The Bear Necessity of AI in Conservation
The AI for Bears Challenge results which aims to improve the monitoring and identification of bears using advanced computer vision techniques.
The "AI for Bears" Challenge aims to improve the monitoring and identification of bears using advanced computer vision techniques. Brown bears, critical to ecosystem balance, are notoriously difficult to track due to their vast ranges and lack of unique markings. Traditional monitoring involves invasive methods like physical tagging, which poses significant challenges. Therefore, we focus on developing non-invasive AI technologies to enhance bear conservation efforts.

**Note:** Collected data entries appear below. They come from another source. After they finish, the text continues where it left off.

-- ==== Sys2Proof/Certificates/Slice0/Obligations.lean ====
section
/-!
DEFINITION. The statements for the provers.
-/

open Sys2Proof Sys2Proof.Machine

/-- One step takes the command at the front of the queue and runs it on the state with the rest of the queue; an empty queue
idles (the model's choice, log entry 2). -/
def Obligations.StepRunsTheFront : Prop :=
  (∀ (c : Instr) (r : List Instr) (s : State), step { s with pending := c :: r } = exec c { s with pending := r }) ∧
  (∀ s : State, s.pending = [] → step s = .next s)

/-- Every command that names only units the node has completes, whatever the state; one that names another unit stops with
`noSuchUnit` (R10, Table 01.2), and a step stops nowhere else. -/
def Obligations.CommandsComplete : Prop :=
  (∀ (i : Instr) (s : State), i.wf = true → ∃ u, exec i s = .next u) ∧
  (∀ (i : Instr) (s : State), i.wf = false → exec i s = .fault .noSuchUnit) ∧
  (∀ (s : State) (f : Fault), step s = .fault f → ∃ i r, s.pending = i :: r ∧ i.wf = false) ∧
  (∀ (s : State) (r : Refusal), step s ≠ .refused r)

/-- A queue of commands that name units of the node runs to its end: each step takes one command, none adds one, and after as
many steps as there are commands the queue is empty. -/
def Obligations.QueueRunsOut : Prop :=
  (∀ (i : Instr) (s u : State), exec i s = .next u → u.pending = s.pending) ∧
  (∀ s : State, (∀ i ∈ s.pending, i.wf = true) → ∃ u, steps s.pending.length s = .next u ∧ u.pending = []) ∧
  (∀ (s u : State) (n : Nat), n ≤ s.pending.length → steps n s = .next u → u.pending = s.pending.drop n)

/-- R35 to R37, R39: the frame store keeps its order in every step: three pages, exactly one WRITE, at most one LIVE and one
HELD; the WRITE page is not HELD and shows trailer epoch zero; every other page shows one epoch in header and trailer; a LIVE
page never has epoch zero. -/
def Obligations.PagesStayInOrder : Prop :=
  ∀ s u : State, PagesOk s.frame.pages → step s = .next u → PagesOk u.frame.pages

/-- R424, Table 16.2: the lifecycle never goes back. While the request that executes was admitted under the lifecycle in force,
every step leaves the lifecycle as it is, or moves it onwards, and no step reaches PROVISIONED but from BLANK, FIELDED but from
PROVISIONED. -/
def Obligations.LifecycleNeverGoesBack : Prop :=
  ∀ s u : State, LifeOk s → step s = .next u → LifeOk u ∧
    (u.sec.life = s.sec.life ∨ u.sec.life = .returned ∨ (s.sec.life = .blank ∧ u.sec.life = .provisioned) ∨
      (s.sec.life = .provisioned ∧ u.sec.life = .fielded))

/-- The invariants hold of the machine right after reset. -/
def Obligations.InvariantsAtReset : Prop :=
  PagesOk State.reset.frame.pages ∧ LifeOk State.reset ∧ State.reset.pending = []

/-- R41, R56, R457, R458, Tables 03.5 and 14.10: the machine right after reset. -/
def Obligations.ResetState : Prop :=
  let s := State.reset
  s.pwr.state = .starting ∧ s.pwr.stage = .rails ∧ s.frame.running = false ∧ s.livePage = none ∧ s.heldPage = none ∧
  s.host.irqStat = 0x800#32 ∧ s.host.irqMask = 0 ∧ s.host.done = 0 ∧ s.host.ready = false ∧ s.host.queue = [] ∧ s.host.cur = none ∧
  s.cfg.draft = none ∧ s.cfg.commit = none ∧ s.log.pails = [] ∧ s.live = [] ∧ s.bus.ring = [] ∧
  (∀ k ∈ s.banks, k.power = .off) ∧ (∀ c ∈ s.bus.ctl, c.state = .off) ∧ s.bkp.timeValid = false ∧ s.bkp.pendSet = none ∧
  (∀ a, 0x30000 ≤ a → a < 0x34000 → s.hostByte a = 0) ∧ (∀ a, 0x40000 ≤ a → a < 0x44000 → s.hostByte a = 0) ∧
  (∀ a, 0x10000 ≤ a → a < 0x30000 → s.hostByte a = 0)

With our main goal of identifying bears in mind, we formed 4 teams that each tackled 1 part of the Challenge:
The main objective of Team 1 was to create efficient AI models that can accurately classify images based on the presence of bears. The goal was to filter and process a large amount of camera trap data so that subsequent AI processes could focus only on relevant bear images. Once accurate classification was established, Team 2 concentrated on precisely detecting and segmenting the bear faces within the images. This was needed to identify individuals, as it isolates the necessary bear features for the subsequent identification process. Team 3 was at the core of the challenge and was tasked with developing AI models that could identify individual bears from the segmented face images. The final team worked on the practical deployment of the AI models developed by Teams 1 to 3. Team 4 focused on optimizing these models to run efficiently on edge devices.
In 10 weeks we build a machine learning pipeline that takes photographs and camera trap imagery, finds a bear face, segments it, and compares it to a database of known bears. Using metric learning, we can find the correct match in more than 90% of the cases!
We leveraged multiple datasets from the BearID Project. The first dataset contained 3300 photographs of bears which we used for training our models.
_Figure 1: Example image from the dataset _
The other data existed of “chips", the cutout versions of the bear images, and unique bear IDs.
Figure 2: An example of a bear chip.
We would like to express our gratitude for the technical and financial support provided by ARM and NXP which played a crucial role in the success of this Challenge.
ARM contributed to the Challenge by providing their specialized virtual hardware platform and tools tailored for AI development on edge devices. This enabled the teams to optimize their machine learning models for ARM processors. ARM also offered technical expertise, which helped enhance the development and optimization process. Their sponsorship provided essential financial support, which was instrumental in ensuring the Challenge's success.
NXP, on the other hand, contributed to the Challenge by providing advanced microcontrollers (i.MX 93 chip) and processors designed for efficient AI processing in remote settings. They also provided integration support to ensure that this hardware worked seamlessly with the necessary sensors and camera systems used in wildlife monitoring. Alongside ARM, NXP co-sponsored the overall costs of the Challenge, covering technical and operational expenses, which were crucial for the execution of this initiative.
The objective of this team was to develop AI models for the detection of bears in video frames captured from camera traps placed in the wild. Given the edge deployment of these models, size and efficiency were among the main constraints.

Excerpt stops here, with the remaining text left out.